Прерываю поток её слов, которые бросает из стороны в сторону. Прерываю, потому что потом уж точно не смогу это сделать. С каждой секундой только хуже и хуже. Прожигает терпение. Раздрабливает нервы. Расслаивает.

- Прости, за то, что я сбежал из дома, - отчеканиваю буквально по слогам. Нет, по слогам слишком жирно – букву за буквой. А нижняя губа моей матери принимается дрожать. Очень выразительно, трогательно и истерично. Мои обычно дрожат так же. Эту черту я, очевидно, унаследовал от неё.

- Ты что?

- Прости меня... - дерганные пальцы находят холодные ладони и сжимают их.
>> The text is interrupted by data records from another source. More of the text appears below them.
-- ==== Sys2Proof/Machine/State.lean ====
section
/-!
DEFINITION. Machine/State.lean: everything that the spec gives the machine to hold, as plain data. The
registers of the register map stand in one table by address; what the spec keeps beside them (counts,
stores, queues, stacks, pins, mirrored copies) stands in one structure per block. Sets of numbers and
families of objects are sparse tables by number; the value an unlisted number has is named `zero`.
-/

namespace Sys2Proof.Machine
open Sys2Proof

/-- Reasons for which a step stops the machine. The spec describes an effect for every command, so no
meaning raises one; the constructor keeps the type inhabited. Safe: a stop proves nothing false. -/
inductive Fault
  /-- Raised by no meaning. Safe. -/
  | none
  deriving DecidableEq, Repr

/-- Reasons for which a step has no meaning to run. -/
inductive Refusal
  /-- Raised by an arm of `exec` whose command has no meaning yet. Safe: nothing is claimed of it. -/
  | notModelled (mnemonic : String)
  deriving DecidableEq, Repr

/-! ### Time (R46–R80) -/

/-- A time domain: its offset from the module count (R50), and an accepted anchor request that waits for
the last-bit edge of its frame (R693): the value and the epoch it will take. -/
structure Dom where
  off : W64
  pend : Option (W64 × Nat)
  deriving DecidableEq, Repr
def Dom.zero : Dom := ⟨0, none⟩

/-- An anchor frame of TIMING LINK OUT (R58): its 104 bits, and the module count at the reference edge at which bit 0
leaves. -/
structure AFrame where
  bits : BitVec 104
  start : Nat
  deriving DecidableEq, Repr

structure Tim where
  /-- the module count of R47 in 62.5 ps units, interpolated between its edges. It is kept without end: the counts that the
  module shows are this one modulo 2^64 (R48) -/
  texp : Nat
  /-- the module count at the last edge that stepped it: a reference edge, or while the reference is lost one of the
  always-on clock (R47, R62) -/
  edge : Nat
  /-- a valid reference stands at REF IN: restored, and not lost since (R62, R63) -/
  refIn : Bool
  /-- SKEW in effect since the last alignment pulse (R61, R69) -/
  skew : Nat
  doms : Tab Dom
  /-- frames that have been given to TIMING LINK OUT, oldest first -/
  linkOut : List AFrame
  /-- received frames that wait to be forwarded (R60) -/
  fwd : List AFrame
  /-- wall time in nanoseconds since the PTP epoch, and its fraction in 2^-44 ns (R64) -/
  wallNs : Nat
  wallFrac : Nat
  /-- the step permission of R66 -/
  stepOk : Bool
  /-- consecutive valid offset measurements (FREE), or Sync messages below 1 µs (ACQUIRING) -/
  nValid : Nat
  /-- a pulse of PPS OUT is in progress (R68) -/
  ppsOut : Bool
  /-- alignment pulses made since the alignment began (R71); none while no alignment runs -/
  tries : Option Nat
  /-- TIME_ALIGN command that waits for it -/
  alignOwed : Option (Nat × Nat)
  /-- trigger units: 0 armed, 1 the target was already past (R77), 2 fired and not periodic; and the module count of
  the first tick on which the unit may fire -/
  ttu : Tab Nat
  ttuFrom : Tab Nat
  /-- capture units: the tick of the last capture, plus 1 (R80) -/
  tcuAt : Tab Nat
  deriving DecidableEq, Repr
Так что она должна бы взвыть от боли и дернуться, но этого не происходит. Нам обоим сейчас не до боли. Некогда обращать внимания на такие пустяки. – Прости меня... Прости меня... Я не понимаю, почему сделал это. Нет-нет-нет, - нет, все не так, я понимаю, я понимаю, почему я хотел убежать как можно дальше. Потому что мне было страшно. Но еще вчера это казалось правильным, верным. – Я понимаю, но... Все сложнее, чем кажется, на первый взгляд.

- Ладно... - одна из ее ладоней, так и не сумев освободиться из моей хватки, приближается вместе с лишним грузом из моих пальцев к моему лицу, чтобы оставить на щеке нежное касание. - Объясни мне. Почему и где ты так долго пропадал?... Тебе угрожали?

Меня изнасиловали, мам.

Втягиваю носом воздух. Весьма громко. Жалобный хлюп. Перепуганные глаза прямо напротив моих. И одного взгляда мне хватает, чтобы понять: я не смогу. Я никогда не смогу сказать ей это. Бессмысленно даже пытаться. Я просто не могу это сказать. Поэтому я лишь быстро качаю головой. Всё, что мне остается.

- Нет.. всё было хорошо... То есть, мам... - ложь, все снова сводится к ней. Она основа всей моей жизни теперь. Выдуманная на двоих сладкая ложь. Только сейчас она не кажется мне уже настолько идеальной, как прежде. Прямо сейчас она все разрушит. – Просто, - шмыгаю носом еще раз, - Я залетел и испугался. Я не знал, как сказать тебе, поэтому...

- ...поэтому сбежал!

Моя мать выразительно выдергивает свои ладони.

- Прости... Я не знаю, что на меня нашло, всё закрутилось...

Лжец из меня самый жалкий.

- И ты не смог сказать мне за все это время, что ты хотя бы жив?! – гремит прямо над моим ухом, когда я закрываю глаза, позволяя прозрачным каплям скатиться вниз, смачивая ресницы.

- Я не знаю, почему... Я просто не хотел, чтобы ты знала, что я... жду ребенка...- выговариваю, а голос ржавый. Будто у меня во рту гниль. Гнилые гвозди. Коррозия.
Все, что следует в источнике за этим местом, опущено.